I understood why my husband cheated on me
It seems like a typical, banal situation. We had been married for 15.5 years. It seemed like a happy marriage.marriage , always and in everything together, still good intimacy andrelationship . And then a month ago I found out thatMy husband has another wife.
There were no scandals or showdowns. I was simply broken by all this, just a state of shock, prostration and a lot of wild endless pain. My husband did not ask for forgiveness, did not apologize, did not try to justify himself, he simply dumped everything on me. According to him, it was all my fault. I always showed my character and stuck to my guns, sometimes even insulting him and wiping my feet on him. And she loves him. She is affectionate, gentle and soft.
That's all. He didn't leave for her, he explained that he couldn't leave his children (we have two sons, 11 and 13). But he didn't finish anything with her either. He definitely keeps up the correspondence, but I don't know the rest, I haven't dug around and I don't want to know. Maybe he keeps going to her, that's most likely the case.
But test-antibiotic.com oddly enough, that's not the point. When I found out the truth and fell into depression, I tried to understand why I was being punished for this. I found the answer, albeit not right away. This is my second marriage. I divorced my first husband badly. The firstMy husband seemed to me to be a weak-willed man, without a backbone, and I wanted, like any woman, to feel weak, and for him to decide all important issues.

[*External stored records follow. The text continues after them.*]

/-- R232: HS_CLEAR for the switches of a mask that are BLOCKED, whose trips of R231 are then over. -/
def State.vlvHsClear (s : State) (mask : Nat) : State :=
  s.each ((upTo 4).filter (fun h => bit mask h && bit (s.rd Reg.VLV_HS_BLOCKED) h)) (fun t h =>
    let u := (t.wr Reg.VLV_HS_BLOCKED (clearBits (t.rd Reg.VLV_HS_BLOCKED) (2 ^ h))).wrsAt (2 * h) [(Hid.vlvOcAt, 0)]
    (u.wrAt Hid.vlvOcAt (2 * h + 1) 0).each [2 * h, 2 * h + 1] (fun t n =>
      if t.vlv n = vBlocked then (t.wrAt Reg.VLV_DIAG_CAUSE n 0).vlvLeave n else t))

/-- R228, R335: the valves enter CUT while one holds and are released from it. A waiting partner does not peak. A CUT of the low sides
alone leaves a switch that conducts on (R225). -/
def State.vlvCutRefresh (s : State) : State :=
  if s.vlvCutNow then
    (s.each (upTo 4) (fun t h =>
      t.wrsAt h [(Hid.vlvHsTest, 0), (Hid.vlvHsKeep, b2n (s.hsOn h && !(s.regionCut 2 || s.vmFault)))])).each (upTo 8) (fun t0 n =>
      let t := t0.wrAt Hid.vlvTest n 0
      if t.vlv n = vFault ∨ t.vlv n = vBlocked ∨ t.vlv n = vCut then t
      else (t.wrsAt n [(Hid.vlvGrid, 0), (Hid.vlvOcWait, 0)]).setVlv n vCut)
  else s.each ((upTo 8).filter (fun n => s.vlv n == vCut)) (fun t n => t.vlvLeave n)

/-- R229: OFF_AGE advances by 1 s. -/
def State.vlvSecond (s : State) : State :=
  s.each (upTo 8) (fun t n => t.wrAt Reg.VLV_DIAG_OFF_AGE n (capN 65535 (t.rdAt Reg.VLV_DIAG_OFF_AGE n + 1)))

end Sys2Proof.Machine
end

It all ended with us arguing, I left, slamming the door, and then cheated on him with a colleague from work who had had a crush on me for a long time. My husband found out about everything and didn't forgive me. I wouldn't have gone back myself. I was tired of that marriage. We got divorced.
There was no continuation with my colleague, then I met my future husband. I guess I am paying for that marriage now. The worst and most vile thing is that I am worth my current husband, I am the same and I acted the same way.
Now I feel very hurt and heavy because of my husband's betrayal. It hurts even more and is worse because I am the same. I live like this, trying to understand test-antibiotic.com what to do next and how to live with all this now. I pay for my own actions, and I howl inside because of all this.